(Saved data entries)
● ● ●
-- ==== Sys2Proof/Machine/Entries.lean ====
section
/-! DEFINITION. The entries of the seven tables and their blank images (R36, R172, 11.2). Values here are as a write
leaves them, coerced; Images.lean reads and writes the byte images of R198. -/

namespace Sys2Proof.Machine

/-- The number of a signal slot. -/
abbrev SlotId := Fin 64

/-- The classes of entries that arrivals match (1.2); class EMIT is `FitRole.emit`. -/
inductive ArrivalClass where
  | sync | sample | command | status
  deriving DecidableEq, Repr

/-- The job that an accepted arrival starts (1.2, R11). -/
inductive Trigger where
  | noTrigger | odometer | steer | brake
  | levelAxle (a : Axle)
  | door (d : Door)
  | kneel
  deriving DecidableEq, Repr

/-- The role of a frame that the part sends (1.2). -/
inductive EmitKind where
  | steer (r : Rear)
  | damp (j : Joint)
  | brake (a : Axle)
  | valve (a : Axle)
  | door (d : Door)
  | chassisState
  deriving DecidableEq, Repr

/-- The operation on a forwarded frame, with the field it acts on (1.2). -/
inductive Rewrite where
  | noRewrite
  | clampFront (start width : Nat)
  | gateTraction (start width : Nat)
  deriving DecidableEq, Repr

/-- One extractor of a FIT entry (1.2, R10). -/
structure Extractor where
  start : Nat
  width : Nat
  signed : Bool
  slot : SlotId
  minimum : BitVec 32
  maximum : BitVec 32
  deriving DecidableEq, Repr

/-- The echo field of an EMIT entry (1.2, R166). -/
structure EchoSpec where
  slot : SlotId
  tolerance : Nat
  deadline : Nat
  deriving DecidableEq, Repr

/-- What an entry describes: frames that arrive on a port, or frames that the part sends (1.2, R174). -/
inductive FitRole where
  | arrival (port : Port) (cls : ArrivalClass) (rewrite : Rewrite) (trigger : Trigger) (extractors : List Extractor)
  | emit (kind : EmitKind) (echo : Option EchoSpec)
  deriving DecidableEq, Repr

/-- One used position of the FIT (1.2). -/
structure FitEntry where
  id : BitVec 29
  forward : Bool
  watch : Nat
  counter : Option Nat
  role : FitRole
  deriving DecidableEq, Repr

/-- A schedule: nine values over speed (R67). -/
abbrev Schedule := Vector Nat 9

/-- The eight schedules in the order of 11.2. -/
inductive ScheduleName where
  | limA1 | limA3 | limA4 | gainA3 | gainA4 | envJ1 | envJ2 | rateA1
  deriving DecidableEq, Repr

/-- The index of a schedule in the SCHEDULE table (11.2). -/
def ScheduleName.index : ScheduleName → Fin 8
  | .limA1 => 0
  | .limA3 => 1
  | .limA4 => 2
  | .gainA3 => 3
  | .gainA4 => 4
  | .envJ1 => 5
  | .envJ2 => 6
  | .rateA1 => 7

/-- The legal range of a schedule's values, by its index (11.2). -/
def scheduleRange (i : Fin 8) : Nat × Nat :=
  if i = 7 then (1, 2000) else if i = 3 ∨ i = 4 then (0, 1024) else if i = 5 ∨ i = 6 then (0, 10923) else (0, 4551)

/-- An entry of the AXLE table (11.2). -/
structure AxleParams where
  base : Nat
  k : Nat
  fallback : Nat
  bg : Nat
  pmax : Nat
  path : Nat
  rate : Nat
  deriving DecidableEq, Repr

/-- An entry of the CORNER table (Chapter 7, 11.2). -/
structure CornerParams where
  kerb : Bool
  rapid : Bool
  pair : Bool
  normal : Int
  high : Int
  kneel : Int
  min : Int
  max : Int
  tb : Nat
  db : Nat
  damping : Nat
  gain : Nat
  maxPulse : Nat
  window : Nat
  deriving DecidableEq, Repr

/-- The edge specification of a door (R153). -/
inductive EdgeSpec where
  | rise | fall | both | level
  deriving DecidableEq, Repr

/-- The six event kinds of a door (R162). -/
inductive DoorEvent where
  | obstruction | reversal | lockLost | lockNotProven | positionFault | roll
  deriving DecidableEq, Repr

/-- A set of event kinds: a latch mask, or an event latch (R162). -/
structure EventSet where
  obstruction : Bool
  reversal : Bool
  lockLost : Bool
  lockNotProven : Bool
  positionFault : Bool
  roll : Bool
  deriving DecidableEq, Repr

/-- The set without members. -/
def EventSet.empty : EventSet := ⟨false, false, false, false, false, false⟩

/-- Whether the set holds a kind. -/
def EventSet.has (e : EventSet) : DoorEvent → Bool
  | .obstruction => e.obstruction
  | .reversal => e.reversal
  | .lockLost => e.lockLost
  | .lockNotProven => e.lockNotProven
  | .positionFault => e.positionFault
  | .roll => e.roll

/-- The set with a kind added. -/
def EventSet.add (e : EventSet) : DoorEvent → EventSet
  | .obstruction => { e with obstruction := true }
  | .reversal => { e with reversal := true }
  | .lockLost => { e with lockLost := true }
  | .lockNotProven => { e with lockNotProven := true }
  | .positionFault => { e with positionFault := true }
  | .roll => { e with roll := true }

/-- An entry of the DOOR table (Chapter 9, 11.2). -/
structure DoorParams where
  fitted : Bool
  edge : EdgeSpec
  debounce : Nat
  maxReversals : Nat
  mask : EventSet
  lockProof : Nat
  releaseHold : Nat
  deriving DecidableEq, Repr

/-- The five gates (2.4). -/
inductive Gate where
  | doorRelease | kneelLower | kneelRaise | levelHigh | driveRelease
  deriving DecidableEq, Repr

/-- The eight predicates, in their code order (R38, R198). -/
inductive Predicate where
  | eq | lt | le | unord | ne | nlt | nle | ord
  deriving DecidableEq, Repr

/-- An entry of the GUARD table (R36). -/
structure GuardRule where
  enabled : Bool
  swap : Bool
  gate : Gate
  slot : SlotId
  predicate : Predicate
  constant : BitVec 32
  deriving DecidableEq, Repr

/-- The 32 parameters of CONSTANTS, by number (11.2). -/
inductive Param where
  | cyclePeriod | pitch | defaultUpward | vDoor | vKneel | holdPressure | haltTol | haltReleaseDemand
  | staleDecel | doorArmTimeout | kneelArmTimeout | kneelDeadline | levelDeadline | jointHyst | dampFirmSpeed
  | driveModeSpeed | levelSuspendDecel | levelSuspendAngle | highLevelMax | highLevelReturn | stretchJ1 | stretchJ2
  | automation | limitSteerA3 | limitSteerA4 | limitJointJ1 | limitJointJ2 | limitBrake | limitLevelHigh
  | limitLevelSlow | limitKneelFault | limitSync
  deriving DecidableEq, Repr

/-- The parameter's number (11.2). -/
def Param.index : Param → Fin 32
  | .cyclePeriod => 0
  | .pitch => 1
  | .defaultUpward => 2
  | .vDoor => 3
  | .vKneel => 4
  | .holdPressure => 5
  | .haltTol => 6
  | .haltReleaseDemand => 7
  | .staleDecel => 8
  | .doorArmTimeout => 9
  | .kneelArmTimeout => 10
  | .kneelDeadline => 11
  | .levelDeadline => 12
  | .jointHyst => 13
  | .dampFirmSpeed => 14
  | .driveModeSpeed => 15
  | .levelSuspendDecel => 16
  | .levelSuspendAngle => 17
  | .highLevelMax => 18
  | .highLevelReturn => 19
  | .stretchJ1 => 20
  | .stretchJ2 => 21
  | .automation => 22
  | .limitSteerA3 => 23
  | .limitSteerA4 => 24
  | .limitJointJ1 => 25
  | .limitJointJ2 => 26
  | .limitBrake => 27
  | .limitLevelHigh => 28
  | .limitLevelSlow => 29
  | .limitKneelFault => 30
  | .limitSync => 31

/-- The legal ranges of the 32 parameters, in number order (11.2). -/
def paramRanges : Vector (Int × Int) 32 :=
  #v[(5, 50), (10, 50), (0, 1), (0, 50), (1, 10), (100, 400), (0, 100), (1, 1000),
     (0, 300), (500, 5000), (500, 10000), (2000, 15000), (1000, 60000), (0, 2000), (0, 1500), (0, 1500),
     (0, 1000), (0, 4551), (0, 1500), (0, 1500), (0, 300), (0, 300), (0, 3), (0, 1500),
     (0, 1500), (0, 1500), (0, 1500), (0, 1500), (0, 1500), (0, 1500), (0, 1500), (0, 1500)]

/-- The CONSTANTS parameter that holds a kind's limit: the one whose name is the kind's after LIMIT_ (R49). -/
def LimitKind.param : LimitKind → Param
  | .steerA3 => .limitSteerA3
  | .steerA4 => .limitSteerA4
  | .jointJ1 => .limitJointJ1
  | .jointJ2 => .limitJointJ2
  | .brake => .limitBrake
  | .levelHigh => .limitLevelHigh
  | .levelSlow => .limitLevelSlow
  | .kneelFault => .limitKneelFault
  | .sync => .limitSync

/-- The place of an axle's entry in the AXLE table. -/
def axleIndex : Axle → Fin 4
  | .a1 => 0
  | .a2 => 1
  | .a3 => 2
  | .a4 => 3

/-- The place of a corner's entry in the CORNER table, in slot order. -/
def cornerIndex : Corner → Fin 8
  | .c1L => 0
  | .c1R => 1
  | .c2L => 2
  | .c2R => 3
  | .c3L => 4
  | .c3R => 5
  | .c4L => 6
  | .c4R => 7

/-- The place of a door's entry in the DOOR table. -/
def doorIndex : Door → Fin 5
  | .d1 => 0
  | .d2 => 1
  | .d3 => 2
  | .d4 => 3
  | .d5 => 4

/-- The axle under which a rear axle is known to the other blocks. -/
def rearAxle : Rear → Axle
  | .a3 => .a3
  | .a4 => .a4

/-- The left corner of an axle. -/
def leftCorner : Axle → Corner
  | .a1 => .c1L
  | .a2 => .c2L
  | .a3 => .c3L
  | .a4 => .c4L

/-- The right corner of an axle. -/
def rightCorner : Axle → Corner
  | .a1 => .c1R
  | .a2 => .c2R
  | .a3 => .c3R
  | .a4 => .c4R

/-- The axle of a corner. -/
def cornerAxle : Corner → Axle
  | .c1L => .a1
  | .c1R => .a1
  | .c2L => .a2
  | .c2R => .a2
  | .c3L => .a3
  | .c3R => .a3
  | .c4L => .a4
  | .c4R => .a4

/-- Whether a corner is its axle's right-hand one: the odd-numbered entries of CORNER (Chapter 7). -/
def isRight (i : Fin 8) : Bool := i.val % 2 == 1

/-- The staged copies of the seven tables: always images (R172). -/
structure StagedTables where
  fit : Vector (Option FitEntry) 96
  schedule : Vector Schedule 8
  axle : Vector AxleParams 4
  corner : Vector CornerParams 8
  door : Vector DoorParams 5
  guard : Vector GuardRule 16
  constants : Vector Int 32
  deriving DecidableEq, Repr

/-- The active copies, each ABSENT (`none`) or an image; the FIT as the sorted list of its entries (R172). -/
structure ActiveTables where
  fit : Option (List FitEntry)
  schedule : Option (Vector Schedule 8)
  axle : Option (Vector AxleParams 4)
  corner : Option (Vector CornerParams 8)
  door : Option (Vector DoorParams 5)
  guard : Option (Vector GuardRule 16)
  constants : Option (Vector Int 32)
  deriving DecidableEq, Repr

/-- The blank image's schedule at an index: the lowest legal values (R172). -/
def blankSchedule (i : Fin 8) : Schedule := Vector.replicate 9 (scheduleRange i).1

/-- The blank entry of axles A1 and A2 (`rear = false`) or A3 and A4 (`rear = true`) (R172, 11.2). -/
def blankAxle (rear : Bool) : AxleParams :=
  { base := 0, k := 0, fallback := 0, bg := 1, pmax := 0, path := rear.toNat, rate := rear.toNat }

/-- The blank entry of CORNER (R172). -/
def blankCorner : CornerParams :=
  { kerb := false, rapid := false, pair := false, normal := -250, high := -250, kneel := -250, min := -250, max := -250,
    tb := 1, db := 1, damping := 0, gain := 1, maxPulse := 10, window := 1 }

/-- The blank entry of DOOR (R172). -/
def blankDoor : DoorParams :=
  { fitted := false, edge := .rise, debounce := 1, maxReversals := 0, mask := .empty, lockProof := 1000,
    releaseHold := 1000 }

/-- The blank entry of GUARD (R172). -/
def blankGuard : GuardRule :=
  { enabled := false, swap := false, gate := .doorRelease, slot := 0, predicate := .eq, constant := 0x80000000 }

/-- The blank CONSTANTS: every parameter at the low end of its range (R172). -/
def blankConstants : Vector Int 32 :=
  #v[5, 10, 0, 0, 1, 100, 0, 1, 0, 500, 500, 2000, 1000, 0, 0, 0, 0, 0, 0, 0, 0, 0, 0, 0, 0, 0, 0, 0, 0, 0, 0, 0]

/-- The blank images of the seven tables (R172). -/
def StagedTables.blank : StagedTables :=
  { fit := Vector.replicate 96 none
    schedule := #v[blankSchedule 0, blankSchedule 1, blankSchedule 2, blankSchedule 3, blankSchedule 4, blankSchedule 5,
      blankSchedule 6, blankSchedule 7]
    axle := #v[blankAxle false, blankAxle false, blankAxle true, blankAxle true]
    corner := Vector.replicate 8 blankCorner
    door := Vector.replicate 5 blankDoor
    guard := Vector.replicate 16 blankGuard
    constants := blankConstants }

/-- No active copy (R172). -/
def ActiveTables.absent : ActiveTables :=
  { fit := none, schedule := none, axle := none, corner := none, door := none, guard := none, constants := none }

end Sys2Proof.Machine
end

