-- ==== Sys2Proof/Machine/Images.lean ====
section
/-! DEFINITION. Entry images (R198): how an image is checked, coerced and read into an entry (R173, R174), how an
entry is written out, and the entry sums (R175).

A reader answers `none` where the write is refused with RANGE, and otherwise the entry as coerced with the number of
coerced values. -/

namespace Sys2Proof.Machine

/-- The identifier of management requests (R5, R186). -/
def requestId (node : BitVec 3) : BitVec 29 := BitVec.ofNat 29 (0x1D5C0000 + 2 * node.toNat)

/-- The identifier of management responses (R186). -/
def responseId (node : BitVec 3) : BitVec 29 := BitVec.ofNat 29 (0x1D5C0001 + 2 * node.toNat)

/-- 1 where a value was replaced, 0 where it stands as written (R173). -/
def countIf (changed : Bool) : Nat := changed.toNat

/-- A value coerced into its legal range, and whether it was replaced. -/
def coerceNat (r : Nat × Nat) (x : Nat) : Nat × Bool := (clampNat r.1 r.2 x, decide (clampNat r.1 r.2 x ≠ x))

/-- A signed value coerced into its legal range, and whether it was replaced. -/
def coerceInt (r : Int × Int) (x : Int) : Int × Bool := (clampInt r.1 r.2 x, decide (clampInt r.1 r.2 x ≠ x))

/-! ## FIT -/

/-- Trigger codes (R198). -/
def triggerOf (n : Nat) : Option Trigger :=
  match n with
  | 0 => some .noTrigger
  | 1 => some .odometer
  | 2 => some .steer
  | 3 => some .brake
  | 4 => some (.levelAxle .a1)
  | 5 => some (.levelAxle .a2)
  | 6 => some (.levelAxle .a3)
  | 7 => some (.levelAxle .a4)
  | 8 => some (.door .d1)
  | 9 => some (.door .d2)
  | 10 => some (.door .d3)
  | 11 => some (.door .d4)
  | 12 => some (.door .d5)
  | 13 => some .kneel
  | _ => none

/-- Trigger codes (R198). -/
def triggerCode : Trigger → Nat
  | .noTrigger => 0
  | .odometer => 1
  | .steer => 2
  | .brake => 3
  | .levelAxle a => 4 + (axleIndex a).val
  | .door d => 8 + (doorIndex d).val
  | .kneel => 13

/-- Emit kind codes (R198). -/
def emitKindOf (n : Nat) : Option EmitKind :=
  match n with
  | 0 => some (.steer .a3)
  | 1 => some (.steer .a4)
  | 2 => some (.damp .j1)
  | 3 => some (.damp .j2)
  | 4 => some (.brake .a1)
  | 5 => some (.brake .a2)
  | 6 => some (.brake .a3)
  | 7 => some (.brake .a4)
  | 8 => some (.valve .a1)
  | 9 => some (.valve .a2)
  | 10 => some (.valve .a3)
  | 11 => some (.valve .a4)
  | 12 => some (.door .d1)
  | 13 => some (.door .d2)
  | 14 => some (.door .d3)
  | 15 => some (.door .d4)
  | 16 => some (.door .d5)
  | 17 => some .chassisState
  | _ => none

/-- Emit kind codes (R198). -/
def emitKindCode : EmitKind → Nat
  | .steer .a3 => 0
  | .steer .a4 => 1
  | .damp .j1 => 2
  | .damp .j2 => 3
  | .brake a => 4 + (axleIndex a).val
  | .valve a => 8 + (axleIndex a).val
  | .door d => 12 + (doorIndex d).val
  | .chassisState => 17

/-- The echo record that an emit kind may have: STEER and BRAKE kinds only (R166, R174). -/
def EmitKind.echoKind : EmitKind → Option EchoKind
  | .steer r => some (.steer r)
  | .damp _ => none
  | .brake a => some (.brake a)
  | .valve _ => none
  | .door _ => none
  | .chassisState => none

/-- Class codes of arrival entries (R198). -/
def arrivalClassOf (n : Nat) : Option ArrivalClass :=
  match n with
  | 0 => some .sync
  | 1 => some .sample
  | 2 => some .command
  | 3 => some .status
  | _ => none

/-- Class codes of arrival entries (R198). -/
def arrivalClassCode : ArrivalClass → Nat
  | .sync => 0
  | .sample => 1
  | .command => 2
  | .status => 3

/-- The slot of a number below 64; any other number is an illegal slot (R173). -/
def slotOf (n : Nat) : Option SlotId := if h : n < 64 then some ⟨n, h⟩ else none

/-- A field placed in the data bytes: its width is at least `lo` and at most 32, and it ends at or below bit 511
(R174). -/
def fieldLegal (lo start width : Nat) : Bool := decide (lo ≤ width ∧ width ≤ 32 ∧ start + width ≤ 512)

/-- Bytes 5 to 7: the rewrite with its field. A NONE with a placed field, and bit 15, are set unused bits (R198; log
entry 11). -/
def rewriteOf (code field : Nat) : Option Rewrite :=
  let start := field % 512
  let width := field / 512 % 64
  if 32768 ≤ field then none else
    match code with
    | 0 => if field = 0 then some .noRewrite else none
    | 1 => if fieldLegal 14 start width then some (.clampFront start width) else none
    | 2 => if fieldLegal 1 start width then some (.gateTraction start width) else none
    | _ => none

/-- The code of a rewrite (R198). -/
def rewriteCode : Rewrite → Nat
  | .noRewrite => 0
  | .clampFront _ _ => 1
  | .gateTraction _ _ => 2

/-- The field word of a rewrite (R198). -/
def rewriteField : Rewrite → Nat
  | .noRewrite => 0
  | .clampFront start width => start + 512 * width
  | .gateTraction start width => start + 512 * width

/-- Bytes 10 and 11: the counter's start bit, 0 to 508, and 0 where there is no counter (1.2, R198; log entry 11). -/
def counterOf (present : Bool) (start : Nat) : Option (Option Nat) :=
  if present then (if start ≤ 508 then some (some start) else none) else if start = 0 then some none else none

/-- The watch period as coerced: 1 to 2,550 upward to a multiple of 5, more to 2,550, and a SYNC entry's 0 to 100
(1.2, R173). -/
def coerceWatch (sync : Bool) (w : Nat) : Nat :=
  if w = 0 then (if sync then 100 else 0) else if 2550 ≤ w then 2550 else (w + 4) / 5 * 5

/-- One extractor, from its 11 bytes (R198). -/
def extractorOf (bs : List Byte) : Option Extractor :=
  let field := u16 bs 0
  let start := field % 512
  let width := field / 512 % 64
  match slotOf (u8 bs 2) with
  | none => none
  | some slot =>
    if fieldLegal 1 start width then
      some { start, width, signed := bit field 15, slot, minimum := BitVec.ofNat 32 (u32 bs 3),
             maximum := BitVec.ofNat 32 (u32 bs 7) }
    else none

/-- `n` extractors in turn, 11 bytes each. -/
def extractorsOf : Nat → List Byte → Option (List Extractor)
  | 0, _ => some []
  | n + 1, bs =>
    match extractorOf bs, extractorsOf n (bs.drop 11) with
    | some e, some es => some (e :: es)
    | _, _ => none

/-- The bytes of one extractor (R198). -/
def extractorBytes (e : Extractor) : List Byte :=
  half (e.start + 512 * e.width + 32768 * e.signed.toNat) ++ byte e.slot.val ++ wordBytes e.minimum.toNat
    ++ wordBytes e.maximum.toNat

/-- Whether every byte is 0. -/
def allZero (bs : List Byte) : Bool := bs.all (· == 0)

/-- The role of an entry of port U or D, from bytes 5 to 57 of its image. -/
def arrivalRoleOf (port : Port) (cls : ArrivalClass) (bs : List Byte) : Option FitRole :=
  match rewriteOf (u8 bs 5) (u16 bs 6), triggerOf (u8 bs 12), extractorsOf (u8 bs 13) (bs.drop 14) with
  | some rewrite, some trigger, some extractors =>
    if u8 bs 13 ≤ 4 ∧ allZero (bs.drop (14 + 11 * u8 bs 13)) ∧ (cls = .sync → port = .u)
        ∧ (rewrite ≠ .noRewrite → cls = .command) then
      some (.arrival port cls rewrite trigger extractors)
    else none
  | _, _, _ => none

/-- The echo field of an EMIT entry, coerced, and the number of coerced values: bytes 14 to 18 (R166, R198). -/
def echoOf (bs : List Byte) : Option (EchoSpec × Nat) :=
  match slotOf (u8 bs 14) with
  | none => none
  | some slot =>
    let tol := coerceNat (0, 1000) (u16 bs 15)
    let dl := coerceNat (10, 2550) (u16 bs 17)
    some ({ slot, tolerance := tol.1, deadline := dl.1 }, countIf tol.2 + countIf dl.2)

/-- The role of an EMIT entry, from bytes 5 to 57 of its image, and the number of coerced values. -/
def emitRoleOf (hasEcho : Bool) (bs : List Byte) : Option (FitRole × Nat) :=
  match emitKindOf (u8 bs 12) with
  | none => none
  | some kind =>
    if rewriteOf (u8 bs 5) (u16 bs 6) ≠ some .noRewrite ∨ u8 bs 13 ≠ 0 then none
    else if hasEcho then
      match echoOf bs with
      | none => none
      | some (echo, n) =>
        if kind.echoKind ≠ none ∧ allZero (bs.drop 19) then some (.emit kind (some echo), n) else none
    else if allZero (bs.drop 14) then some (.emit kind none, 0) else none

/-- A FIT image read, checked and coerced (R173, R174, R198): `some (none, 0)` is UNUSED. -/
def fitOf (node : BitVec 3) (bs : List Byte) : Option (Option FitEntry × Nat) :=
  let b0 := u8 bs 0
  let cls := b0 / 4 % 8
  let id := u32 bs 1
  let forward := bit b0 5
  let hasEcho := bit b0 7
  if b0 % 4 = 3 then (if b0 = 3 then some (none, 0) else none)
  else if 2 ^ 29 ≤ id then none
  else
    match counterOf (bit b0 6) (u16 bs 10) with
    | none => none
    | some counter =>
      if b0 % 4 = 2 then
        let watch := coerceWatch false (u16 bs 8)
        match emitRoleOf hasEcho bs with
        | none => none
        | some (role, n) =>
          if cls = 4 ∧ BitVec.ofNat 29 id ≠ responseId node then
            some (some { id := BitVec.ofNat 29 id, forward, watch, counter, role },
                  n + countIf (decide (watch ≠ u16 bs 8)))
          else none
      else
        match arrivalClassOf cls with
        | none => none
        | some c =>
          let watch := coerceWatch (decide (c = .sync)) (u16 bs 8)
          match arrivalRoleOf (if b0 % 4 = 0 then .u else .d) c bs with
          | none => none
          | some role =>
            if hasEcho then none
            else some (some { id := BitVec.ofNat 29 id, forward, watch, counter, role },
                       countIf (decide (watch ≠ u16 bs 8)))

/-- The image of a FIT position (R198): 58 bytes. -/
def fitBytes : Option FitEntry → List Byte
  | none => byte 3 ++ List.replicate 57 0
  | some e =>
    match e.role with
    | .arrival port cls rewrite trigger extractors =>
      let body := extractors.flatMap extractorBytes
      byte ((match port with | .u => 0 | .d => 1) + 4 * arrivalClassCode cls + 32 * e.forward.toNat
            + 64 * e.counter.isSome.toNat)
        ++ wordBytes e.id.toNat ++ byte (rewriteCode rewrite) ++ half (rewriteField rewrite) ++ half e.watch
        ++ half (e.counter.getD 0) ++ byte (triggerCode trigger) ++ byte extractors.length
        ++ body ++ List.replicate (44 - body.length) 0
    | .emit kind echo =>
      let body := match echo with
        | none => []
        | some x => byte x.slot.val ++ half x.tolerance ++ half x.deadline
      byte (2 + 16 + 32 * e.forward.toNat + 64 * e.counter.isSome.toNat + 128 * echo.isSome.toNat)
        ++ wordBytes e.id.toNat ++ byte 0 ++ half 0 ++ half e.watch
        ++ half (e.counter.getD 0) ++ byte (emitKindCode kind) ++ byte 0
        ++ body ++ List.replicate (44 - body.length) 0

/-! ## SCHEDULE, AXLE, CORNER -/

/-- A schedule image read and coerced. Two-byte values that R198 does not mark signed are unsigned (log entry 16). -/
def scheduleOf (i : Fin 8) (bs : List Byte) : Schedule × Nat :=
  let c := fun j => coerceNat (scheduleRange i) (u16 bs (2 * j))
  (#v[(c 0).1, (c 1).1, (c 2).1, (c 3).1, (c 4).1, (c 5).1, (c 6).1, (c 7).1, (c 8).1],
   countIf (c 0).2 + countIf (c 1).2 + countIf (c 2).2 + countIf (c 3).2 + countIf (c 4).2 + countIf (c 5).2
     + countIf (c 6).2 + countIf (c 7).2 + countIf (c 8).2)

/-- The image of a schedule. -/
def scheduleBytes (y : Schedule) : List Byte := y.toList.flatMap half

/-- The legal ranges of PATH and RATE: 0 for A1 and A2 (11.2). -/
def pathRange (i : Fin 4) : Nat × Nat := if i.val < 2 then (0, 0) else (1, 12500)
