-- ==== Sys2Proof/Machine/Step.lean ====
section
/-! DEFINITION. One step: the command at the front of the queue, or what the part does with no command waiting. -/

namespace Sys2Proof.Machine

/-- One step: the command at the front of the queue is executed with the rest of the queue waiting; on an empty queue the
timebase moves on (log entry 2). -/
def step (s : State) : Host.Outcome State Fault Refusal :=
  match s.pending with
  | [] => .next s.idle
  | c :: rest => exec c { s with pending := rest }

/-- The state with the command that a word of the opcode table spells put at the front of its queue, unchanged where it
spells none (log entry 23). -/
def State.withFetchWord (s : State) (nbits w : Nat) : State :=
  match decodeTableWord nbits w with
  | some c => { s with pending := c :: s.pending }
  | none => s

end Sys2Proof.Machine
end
● ● ●
(About this task) Copy out, exactly and alone, the lines of the entries above between the ones holding "a corner. -/" and "(Chapter 7). -/", inclusive.

(Result)
/-- The axle of a corner. -/
def cornerAxle : Corner → Axle
  | .c1L => .a1
  | .c1R => .a1
  | .c2L => .a2
  | .c2R => .a2
  | .c3L => .a3
  | .c3R => .a3
  | .c4L => .a4
  | .c4R => .a4

/-- Whether a corner is its axle's right-hand one: the odd-numbered entries of CORNER (Chapter 7). -/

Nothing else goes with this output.